*WHAT NEEDS TO BE DONE*.
In the data below, find the line that contains "keep_fire | apply keep_wakeAll)" and the line that contains "keep_fire | apply keep_timedWork)". Copy both, plus every line between them, exactly.

#### AVAILABLE DATA

theorem keep_acceptFault {a0 a1} (h : Keeps s₀ a1) : Keeps s₀ (acceptFault a0 a1) := by
  delta acceptFault
  extract_lets x0 x1 x2 x3 x4 x5 x6 x7
  have h0 : Keeps s₀ x0 := by
    try subst x0
    repeat' first
      | with_reducible assumption | intro _
      | (with_reducible first | apply keep_modEnt | apply keep_modSide | apply keep_maskReq | apply keep_modTill | apply keep_streamFault | apply keep_forEach | apply keep_wr | apply keep_modFab | apply keep_logC | apply keep_postArmed | apply keep_callback | apply keep_when_ | apply keep_ccInt | apply keep_devEvent | apply keep_ite)
      | extract_lets | split
      | refine keep_eq2 (by with_reducible assumption) ?_ | refine keep_eq1 (by with_reducible assumption) ?_
  have h1 : Keeps s₀ x1 := by
    try subst x1
    repeat' first
      | with_reducible assumption | intro _
      | (with_reducible first | apply keep_modEnt | apply keep_modSide | apply keep_maskReq | apply keep_modTill | apply keep_streamFault | apply keep_forEach | apply keep_wr | apply keep_modFab | apply keep_logC | apply keep_postArmed | apply keep_callback | apply keep_when_ | apply keep_ccInt | apply keep_devEvent | apply keep_ite)
      | extract_lets | split
      | refine keep_eq2 (by with_reducible assumption) ?_ | refine keep_eq1 (by with_reducible assumption) ?_
  have h3 : Keeps s₀ x3 := by
    try subst x3
    repeat' first
      | with_reducible assumption | intro _
      | (with_reducible first | apply keep_modEnt | apply keep_modSide | apply keep_maskReq | apply keep_modTill | apply keep_streamFault | apply keep_forEach | apply keep_wr | apply keep_modFab | apply keep_logC | apply keep_postArmed | apply keep_callback | apply keep_when_ | apply keep_ccInt | apply keep_devEvent | apply keep_ite)
      | extract_lets | split
      | refine keep_eq2 (by with_reducible assumption) ?_ | refine keep_eq1 (by with_reducible assumption) ?_
  have h4 : Keeps s₀ x4 := by
    try subst x4
    repeat' first
      | with_reducible assumption | intro _
      | (with_reducible first | apply keep_modEnt | apply keep_modSide | apply keep_maskReq | apply keep_modTill | apply keep_streamFault | apply keep_forEach | apply keep_wr | apply keep_modFab | apply keep_logC | apply keep_postArmed | apply keep_callback | apply keep_when_ | apply keep_ccInt | apply keep_devEvent | apply keep_ite)
      | extract_lets | split
      | refine keep_eq2 (by with_reducible assumption) ?_ | refine keep_eq1 (by with_reducible assumption) ?_
  have h5 : Keeps s₀ x5 := by
    try subst x5
    repeat' first
      | with_reducible assumption | intro _
      | (with_reducible first | apply keep_modEnt | apply keep_modSide | apply keep_maskReq | apply keep_modTill | apply keep_streamFault | apply keep_forEach | apply keep_wr | apply keep_modFab | apply keep_logC | apply keep_postArmed | apply keep_callback | apply keep_when_ | apply keep_ccInt | apply keep_devEvent | apply keep_ite)
      | extract_lets | split
      | refine keep_eq2 (by with_reducible assumption) ?_ | refine keep_eq1 (by with_reducible assumption) ?_
  have h6 : Keeps s₀ x6 := by
    try subst x6
    repeat' first
      | with_reducible assumption | intro _
      | (with_reducible first | apply keep_modEnt | apply keep_modSide | apply keep_maskReq | apply keep_modTill | apply keep_streamFault | apply keep_forEach | apply keep_wr | apply keep_modFab | apply keep_logC | apply keep_postArmed | apply keep_callback | apply keep_when_ | apply keep_ccInt | apply keep_devEvent | apply keep_ite)
      | extract_lets | split
      | refine keep_eq2 (by with_reducible assumption) ?_ | refine keep_eq1 (by with_reducible assumption) ?_
  have h7 : Keeps s₀ x7 := by
    try subst x7
    repeat' first
      | with_reducible assumption | intro _
      | (with_reducible first | apply keep_modEnt | apply keep_modSide | apply keep_maskReq | apply keep_modTill | apply keep_streamFault | apply keep_forEach | apply keep_wr | apply keep_modFab | apply keep_logC | apply keep_postArmed | apply keep_callback | apply keep_when_ | apply keep_ccInt | apply keep_devEvent | apply keep_ite)
      | extract_lets | split
      | refine keep_eq2 (by with_reducible assumption) ?_ | refine keep_eq1 (by with_reducible assumption) ?_
  try clear_value x7; try clear_value x6; try clear_value x5; try clear_value x4; try clear_value x3; try clear_value x2; try clear_value x1; try clear_value x0
  repeat' first
    | with_reducible assumption | intro _
    | (with_reducible first | apply keep_modEnt | apply keep_modSide | apply keep_maskReq | apply keep_modTill | apply keep_streamFault | apply keep_forEach | apply keep_wr | apply keep_modFab | apply keep_logC | apply keep_postArmed | apply keep_callback | apply keep_when_ | apply keep_ccInt | apply keep_devEvent | apply keep_ite)
    | extract_lets | split
    | refine keep_eq2 (by with_reducible assumption) ?_ | refine keep_eq1 (by with_reducible assumption) ?_

theorem keep_failRead {a0 a1 a2} (h : Keeps s₀ a2) : Keeps s₀ (failRead a0 a1 a2) := by
  delta failRead
  extract_lets x0
  try clear_value x0
  repeat' first
    | with_reducible assumption | intro _
    | (with_reducible first | apply keep_modFab | apply keep_ite)
    | split

theorem keep_takeFault {a0 a1} (h : Keeps s₀ a1) : Keeps s₀ (takeFault a0 a1) := by
  delta takeFault
  repeat' first
    | with_reducible assumption | intro _
    | (with_reducible first | apply keep_modFab | apply keep_acceptFault | apply keep_when_ | apply keep_failRead | apply keep_ite)
    | split

theorem keep_lostPacket {a0 a1 a2} (h : Keeps s₀ a2) : Keeps s₀ (lostPacket a0 a1 a2) := by
  delta lostPacket
  extract_lets x0 x1
  try clear_value x0
  repeat' first
    | with_reducible assumption | intro _
    | (with_reducible first | apply keep_sendFault | apply keep_sendPacket)
    | extract_lets | split
    | refine keep_eq2 (by with_reducible assumption) ?_ | refine keep_eq1 (by with_reducible assumption) ?_

theorem keep_holdAlternate {a0 a1 a2} (h : Keeps s₀ a2) : Keeps s₀ (holdAlternate a0 a1 a2) := by
  delta holdAlternate
  extract_lets x0 x1
  try clear_value x1; try clear_value x0
  repeat' first
    | with_reducible assumption | intro _
    | (with_reducible first | apply keep_modFab | apply keep_ite)
    | extract_lets | split
    | refine keep_eq2 (by with_reducible assumption) ?_ | refine keep_eq1 (by with_reducible assumption) ?_

theorem keep_moveQueued {a0 a1} (h : Keeps s₀ a1) : Keeps s₀ (moveQueued a0 a1) := by
  delta moveQueued
  repeat' first
    | with_reducible assumption | intro _
    | (with_reducible first | apply keep_forEach | apply keep_unreachable | apply keep_txFlit | apply keep_ite | apply keep_ite1 | apply keep_ite2 | apply keep_ite3)
    | extract_lets | split
    | refine keep_eq2 (by with_reducible assumption) ?_ | refine keep_eq1 (by with_reducible assumption) ?_

theorem keep_portOut {a0 a1} (h : Keeps s₀ a1) : Keeps s₀ (portOut a0 a1) := by
  delta portOut
  extract_lets x0 x1 x2 x3 x4 x5 x6 x7 x8
  have h4 : Keeps s₀ x4 := by
    try subst x4
    repeat' first
      | with_reducible assumption | intro _
      | (with_reducible first | apply keep_cutParts | apply keep_setLink | apply keep_forEach | apply keep_holdAlternate | apply keep_moveQueued | apply keep_lostPacket | apply keep_declareUnreachable | apply keep_ite | apply keep_ite1 | apply keep_ite2 | apply keep_ite3)
      | split
  have h5 : Keeps s₀ x5 := by
    try subst x5
    repeat' first
      | with_reducible assumption | intro _
      | (with_reducible first | apply keep_cutParts | apply keep_setLink | apply keep_forEach | apply keep_holdAlternate | apply keep_moveQueued | apply keep_lostPacket | apply keep_declareUnreachable | apply keep_ite | apply keep_ite1 | apply keep_ite2 | apply keep_ite3)
      | split
  have h6 : Keeps s₀ x6 := by
    try subst x6
    repeat' first
      | with_reducible assumption | intro _
      | (with_reducible first | apply keep_cutParts | apply keep_setLink | apply keep_forEach | apply keep_holdAlternate | apply keep_moveQueued | apply keep_lostPacket | apply keep_declareUnreachable | apply keep_ite | apply keep_ite1 | apply keep_ite2 | apply keep_ite3)
      | split
  have h7 : Keeps s₀ x7 := by
    try subst x7
    repeat' first
      | with_reducible assumption | intro _
      | (with_reducible first | apply keep_cutParts | apply keep_setLink | apply keep_forEach | apply keep_holdAlternate | apply keep_moveQueued | apply keep_lostPacket | apply keep_declareUnreachable | apply keep_ite | apply keep_ite1 | apply keep_ite2 | apply keep_ite3)
      | split
  have h8 : Keeps s₀ x8 := by
    try subst x8
    repeat' first
      | with_reducible assumption | intro _
      | (with_reducible first | apply keep_cutParts | apply keep_setLink | apply keep_forEach | apply keep_holdAlternate | apply keep_moveQueued | apply keep_lostPacket | apply keep_declareUnreachable | apply keep_ite | apply keep_ite1 | apply keep_ite2 | apply keep_ite3)
      | split
  try clear_value x8; try clear_value x7; try clear_value x6; try clear_value x5; try clear_value x4; try clear_value x3; try clear_value x2; try clear_value x1; try clear_value x0
  repeat' first
    | with_reducible assumption | intro _
    | (with_reducible first | apply keep_cutParts | apply keep_setLink | apply keep_forEach | apply keep_holdAlternate | apply keep_moveQueued | apply keep_lostPacket | apply keep_declareUnreachable | apply keep_ite | apply keep_ite1 | apply keep_ite2 | apply keep_ite3)
    | split
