/-! ### Timers -/

theorem keep_processList {a0 a1} (h : Keeps s₀ a1) : Keeps s₀ (processList a0 a1) := by
  delta processList
  extract_lets x0 x1 x2 x3 x4 x5 x6
  have h5 : Keeps s₀ x5 := by
    try subst x5
    repeat' first
      | with_reducible assumption | intro _
      | (with_reducible first | apply keep_modDly | apply keep_wr | apply keep_forEach | apply keep_wakeAll | apply keep_ite)
      | split
  have h6 : Keeps s₀ x6 := by
    try subst x6
    repeat' first
      | with_reducible assumption | intro _
      | (with_reducible first | apply keep_modDly | apply keep_wr | apply keep_forEach | apply keep_wakeAll | apply keep_ite)
      | split
  try clear_value x6; try clear_value x5; try clear_value x4; try clear_value x3; try clear_value x2; try clear_value x1; try clear_value x0
  repeat' first
    | with_reducible assumption | intro _
    | (with_reducible first | apply keep_modDly | apply keep_wr | apply keep_forEach | apply keep_wakeAll | apply keep_ite)
    | split

theorem keep_processFw {a0} (h : Keeps s₀ a0) : Keeps s₀ (processFw a0) := by
  delta processFw
  extract_lets x0
  try clear_value x0
  repeat' first
    | with_reducible assumption | intro _
    | (with_reducible first | apply keep_modDly)

theorem keep_delayListProcess {a0} (h : Keeps s₀ a0) : Keeps s₀ (delayListProcess a0) := by
  delta delayListProcess
  repeat' first
    | with_reducible assumption | intro _
    | (with_reducible first | apply keep_modDly | apply keep_processFw | apply keep_forEach | apply keep_processList | apply keep_ite)
    | split

theorem keep_execDelayListProcess {a0} {t} (h : Keeps s₀ a0) (e : execDelayListProcess a0 = .next t) : Keeps s₀ t := by
  delta execDelayListProcess at e
  refine keep_run e ?_
  clear e
  repeat' first
    | with_reducible assumption | intro _
    | (with_reducible first | apply keep_delayListProcess)

theorem keep_fire {a0 a1 a2} (ha1 : ∀ y0 y1, Keeps s₀ y1 → Keeps s₀ (a1 y0 y1)) (h : Keeps s₀ a2) : Keeps s₀ (fire a0 a1 a2) := by
  delta fire
  repeat' first
    | with_reducible assumption | intro _
    | (with_reducible first | apply ha1 | apply keep_modDly | apply keep_ite)
    | extract_lets | split
    | refine keep_eq2 (by with_reducible assumption) ?_ | refine keep_eq1 (by with_reducible assumption) ?_

theorem keep_execPrewarm {a0} {t} (h : Keeps s₀ a0) (e : execPrewarm a0 = .next t) : Keeps s₀ t := by
  delta execPrewarm at e
  refine keep_run e ?_
  clear e
  repeat' first
    | with_reducible assumption | intro _
    | (with_reducible first | apply keep_fire | apply keep_wakeAll)

theorem keep_timedWork {a0 a1} (h : Keeps s₀ a1) : Keeps s₀ (timedWork a0 a1) := by
  delta timedWork
  extract_lets x0 x1
  try clear_value x1; try clear_value x0
  repeat' first
    | with_reducible assumption | intro _
    | (with_reducible first | apply keep_modItem | apply keep_setBit | apply keep_ite)
    | split

theorem keep_execTimedWork {a0} {t} (h : Keeps s₀ a0) (e : execTimedWork a0 = .next t) : Keeps s₀ t := by
  delta execTimedWork at e
  refine keep_run e ?_
  clear e
  repeat' first
    | with_reducible assumption | intro _
    | (with_reducible first | apply keep_fire | apply keep_timedWork)

theorem keep_fwTimer {a0 a1} (h : Keeps s₀ a1) : Keeps s₀ (fwTimer a0 a1) := by
  delta fwTimer
  extract_lets x0 x1 x2
  have h1 : Keeps s₀ x1 := by
    try subst x1
    repeat' first
      | with_reducible assumption | intro _
      | (with_reducible first | apply keep_postFlag | apply keep_forEach | apply keep_callModule)
  try clear_value x2; try clear_value x1; try clear_value x0
  repeat' first
    | with_reducible assumption | intro _
    | (with_reducible first | apply keep_postFlag | apply keep_forEach | apply keep_callModule)

theorem keep_execFwTimer {a0} {t} (h : Keeps s₀ a0) (e : execFwTimer a0 = .next t) : Keeps s₀ t := by
  delta execFwTimer at e
  refine keep_run e ?_
  clear e
  repeat' first
    | with_reducible assumption | intro _
    | (with_reducible first | apply keep_fire | apply keep_fwTimer)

########

*RESPONSE TO THE TASK*.
    | (with_reducible first | apply keep_fire | apply keep_wakeAll)

theorem keep_timedWork {a0 a1} (h : Keeps s₀ a1) : Keeps s₀ (timedWork a0 a1) := by
  delta timedWork
  extract_lets x0 x1
  try clear_value x1; try clear_value x0
  repeat' first
    | with_reducible assumption | intro _
    | (with_reducible first | apply keep_modItem | apply keep_setBit | apply keep_ite)
    | split

theorem keep_execTimedWork {a0} {t} (h : Keeps s₀ a0) (e : execTimedWork a0 = .next t) : Keeps s₀ t := by
  delta execTimedWork at e
  refine keep_run e ?_
  clear e
  repeat' first
    | with_reducible assumption | intro _
    | (with_reducible first | apply keep_fire | apply keep_timedWork)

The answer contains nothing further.